::: Material provided

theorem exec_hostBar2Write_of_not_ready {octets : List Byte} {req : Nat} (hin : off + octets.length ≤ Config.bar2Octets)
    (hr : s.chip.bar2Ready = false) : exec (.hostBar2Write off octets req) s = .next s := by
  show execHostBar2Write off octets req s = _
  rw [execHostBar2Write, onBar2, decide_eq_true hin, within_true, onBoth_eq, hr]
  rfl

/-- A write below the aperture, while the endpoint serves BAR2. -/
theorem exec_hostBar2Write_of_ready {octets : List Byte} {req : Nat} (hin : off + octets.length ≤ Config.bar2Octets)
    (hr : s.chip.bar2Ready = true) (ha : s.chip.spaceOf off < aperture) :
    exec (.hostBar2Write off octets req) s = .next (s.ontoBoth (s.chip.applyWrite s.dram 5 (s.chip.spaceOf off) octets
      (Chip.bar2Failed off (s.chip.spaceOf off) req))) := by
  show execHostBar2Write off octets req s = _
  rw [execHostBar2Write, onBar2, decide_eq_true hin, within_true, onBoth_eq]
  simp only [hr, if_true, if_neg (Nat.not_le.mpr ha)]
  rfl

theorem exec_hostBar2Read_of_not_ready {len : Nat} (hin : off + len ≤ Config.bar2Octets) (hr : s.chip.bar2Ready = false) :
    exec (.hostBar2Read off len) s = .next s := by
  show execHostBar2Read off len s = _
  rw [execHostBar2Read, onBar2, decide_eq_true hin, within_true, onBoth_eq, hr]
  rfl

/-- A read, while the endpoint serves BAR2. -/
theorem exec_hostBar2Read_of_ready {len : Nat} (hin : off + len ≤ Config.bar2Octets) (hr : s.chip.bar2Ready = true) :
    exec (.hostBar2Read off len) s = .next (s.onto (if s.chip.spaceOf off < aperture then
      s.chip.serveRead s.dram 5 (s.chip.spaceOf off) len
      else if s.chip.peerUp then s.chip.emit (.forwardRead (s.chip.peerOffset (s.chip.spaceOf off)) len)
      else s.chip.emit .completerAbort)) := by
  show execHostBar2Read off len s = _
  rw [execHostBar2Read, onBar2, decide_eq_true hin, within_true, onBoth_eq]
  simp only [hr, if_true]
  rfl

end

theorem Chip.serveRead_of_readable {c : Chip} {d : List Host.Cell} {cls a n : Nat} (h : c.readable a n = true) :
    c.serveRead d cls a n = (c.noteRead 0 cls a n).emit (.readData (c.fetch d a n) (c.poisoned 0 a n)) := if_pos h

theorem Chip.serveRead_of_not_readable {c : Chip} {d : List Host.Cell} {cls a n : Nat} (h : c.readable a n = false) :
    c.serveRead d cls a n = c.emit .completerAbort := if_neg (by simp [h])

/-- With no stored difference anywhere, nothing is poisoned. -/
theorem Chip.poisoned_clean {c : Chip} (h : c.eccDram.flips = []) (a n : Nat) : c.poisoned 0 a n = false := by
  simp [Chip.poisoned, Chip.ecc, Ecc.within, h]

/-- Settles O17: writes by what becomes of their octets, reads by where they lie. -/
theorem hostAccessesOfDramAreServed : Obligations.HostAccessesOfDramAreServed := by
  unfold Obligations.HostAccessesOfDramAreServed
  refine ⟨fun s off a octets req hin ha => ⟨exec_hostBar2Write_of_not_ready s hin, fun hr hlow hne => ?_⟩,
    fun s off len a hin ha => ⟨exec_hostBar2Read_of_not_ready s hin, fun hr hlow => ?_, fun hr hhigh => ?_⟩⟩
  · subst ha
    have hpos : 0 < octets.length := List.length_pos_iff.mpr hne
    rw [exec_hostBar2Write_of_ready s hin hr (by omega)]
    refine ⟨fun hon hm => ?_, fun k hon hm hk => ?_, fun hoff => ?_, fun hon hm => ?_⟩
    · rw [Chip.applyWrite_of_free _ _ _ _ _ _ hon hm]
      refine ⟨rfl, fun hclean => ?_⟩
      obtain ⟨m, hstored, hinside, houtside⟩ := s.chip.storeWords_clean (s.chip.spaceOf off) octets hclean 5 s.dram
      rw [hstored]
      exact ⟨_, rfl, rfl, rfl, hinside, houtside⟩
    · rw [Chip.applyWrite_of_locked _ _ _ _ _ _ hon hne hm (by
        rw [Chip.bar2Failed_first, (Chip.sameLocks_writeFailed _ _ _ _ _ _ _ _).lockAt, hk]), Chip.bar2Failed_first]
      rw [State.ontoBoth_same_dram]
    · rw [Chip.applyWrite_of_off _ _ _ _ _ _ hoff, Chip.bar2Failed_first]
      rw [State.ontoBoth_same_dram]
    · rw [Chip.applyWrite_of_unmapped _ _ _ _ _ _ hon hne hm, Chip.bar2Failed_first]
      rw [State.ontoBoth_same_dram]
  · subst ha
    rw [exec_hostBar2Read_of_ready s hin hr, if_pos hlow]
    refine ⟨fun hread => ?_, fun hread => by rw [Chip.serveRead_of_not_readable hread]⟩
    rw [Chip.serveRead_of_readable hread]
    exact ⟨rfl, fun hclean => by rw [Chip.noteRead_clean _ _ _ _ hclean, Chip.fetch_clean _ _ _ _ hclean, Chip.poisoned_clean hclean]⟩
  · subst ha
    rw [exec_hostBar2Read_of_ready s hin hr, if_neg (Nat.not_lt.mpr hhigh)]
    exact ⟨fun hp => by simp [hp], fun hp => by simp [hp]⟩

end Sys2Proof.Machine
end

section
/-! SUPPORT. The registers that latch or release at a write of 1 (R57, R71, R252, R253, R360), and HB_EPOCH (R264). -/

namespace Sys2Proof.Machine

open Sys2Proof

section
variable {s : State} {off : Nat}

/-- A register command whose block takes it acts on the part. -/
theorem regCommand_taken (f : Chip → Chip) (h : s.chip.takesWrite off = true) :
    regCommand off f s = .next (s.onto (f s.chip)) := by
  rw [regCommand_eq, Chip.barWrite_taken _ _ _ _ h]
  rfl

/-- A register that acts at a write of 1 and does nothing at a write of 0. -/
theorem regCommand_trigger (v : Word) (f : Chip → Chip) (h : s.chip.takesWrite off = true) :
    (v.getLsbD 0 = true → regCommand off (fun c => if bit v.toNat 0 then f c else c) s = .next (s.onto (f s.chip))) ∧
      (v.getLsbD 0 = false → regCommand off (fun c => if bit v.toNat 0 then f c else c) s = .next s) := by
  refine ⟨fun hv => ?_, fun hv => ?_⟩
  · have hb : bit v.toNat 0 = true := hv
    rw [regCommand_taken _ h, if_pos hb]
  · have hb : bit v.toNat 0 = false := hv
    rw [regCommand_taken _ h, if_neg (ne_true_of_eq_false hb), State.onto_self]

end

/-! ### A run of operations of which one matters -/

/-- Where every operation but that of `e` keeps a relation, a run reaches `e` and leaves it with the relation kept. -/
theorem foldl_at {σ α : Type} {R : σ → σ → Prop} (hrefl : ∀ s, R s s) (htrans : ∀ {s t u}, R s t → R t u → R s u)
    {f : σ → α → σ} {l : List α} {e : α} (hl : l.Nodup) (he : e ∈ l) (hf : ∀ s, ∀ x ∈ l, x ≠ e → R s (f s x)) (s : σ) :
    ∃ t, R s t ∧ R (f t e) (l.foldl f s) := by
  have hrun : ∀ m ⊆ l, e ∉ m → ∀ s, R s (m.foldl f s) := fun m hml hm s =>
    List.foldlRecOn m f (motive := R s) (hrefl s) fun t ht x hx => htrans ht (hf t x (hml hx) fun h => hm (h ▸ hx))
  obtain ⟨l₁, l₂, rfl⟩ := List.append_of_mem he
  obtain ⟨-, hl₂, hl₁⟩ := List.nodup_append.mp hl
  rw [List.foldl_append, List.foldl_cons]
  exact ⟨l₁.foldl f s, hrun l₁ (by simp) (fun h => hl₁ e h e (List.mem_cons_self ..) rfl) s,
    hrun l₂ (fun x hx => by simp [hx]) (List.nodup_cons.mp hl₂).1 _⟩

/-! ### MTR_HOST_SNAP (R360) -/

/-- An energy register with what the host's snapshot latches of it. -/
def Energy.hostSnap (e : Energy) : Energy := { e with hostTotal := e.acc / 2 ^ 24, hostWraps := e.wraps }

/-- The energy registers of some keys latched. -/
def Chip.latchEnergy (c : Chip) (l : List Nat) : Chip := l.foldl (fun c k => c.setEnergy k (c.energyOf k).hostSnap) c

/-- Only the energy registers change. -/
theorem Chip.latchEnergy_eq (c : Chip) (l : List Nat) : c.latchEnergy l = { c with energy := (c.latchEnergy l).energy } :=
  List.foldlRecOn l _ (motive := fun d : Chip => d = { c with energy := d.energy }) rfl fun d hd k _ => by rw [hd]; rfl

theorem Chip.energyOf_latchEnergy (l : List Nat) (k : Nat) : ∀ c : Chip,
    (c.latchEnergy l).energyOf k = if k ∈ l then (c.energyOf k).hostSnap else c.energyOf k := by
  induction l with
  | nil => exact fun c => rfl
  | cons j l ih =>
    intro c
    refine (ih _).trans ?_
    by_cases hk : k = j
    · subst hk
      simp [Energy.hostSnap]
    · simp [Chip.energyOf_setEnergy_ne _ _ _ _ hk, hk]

::::::

Task: Scan the data above; copy every line where "htrans" appears.

Your solution:
theorem foldl_at {σ α : Type} {R : σ → σ → Prop} (hrefl : ∀ s, R s s) (htrans : ∀ {s t u}, R s t → R t u → R s u)
    List.foldlRecOn m f (motive := R s) (hrefl s) fun t ht x hx => htrans ht (hf t x (hml hx) fun h => hm (h ▸ hx))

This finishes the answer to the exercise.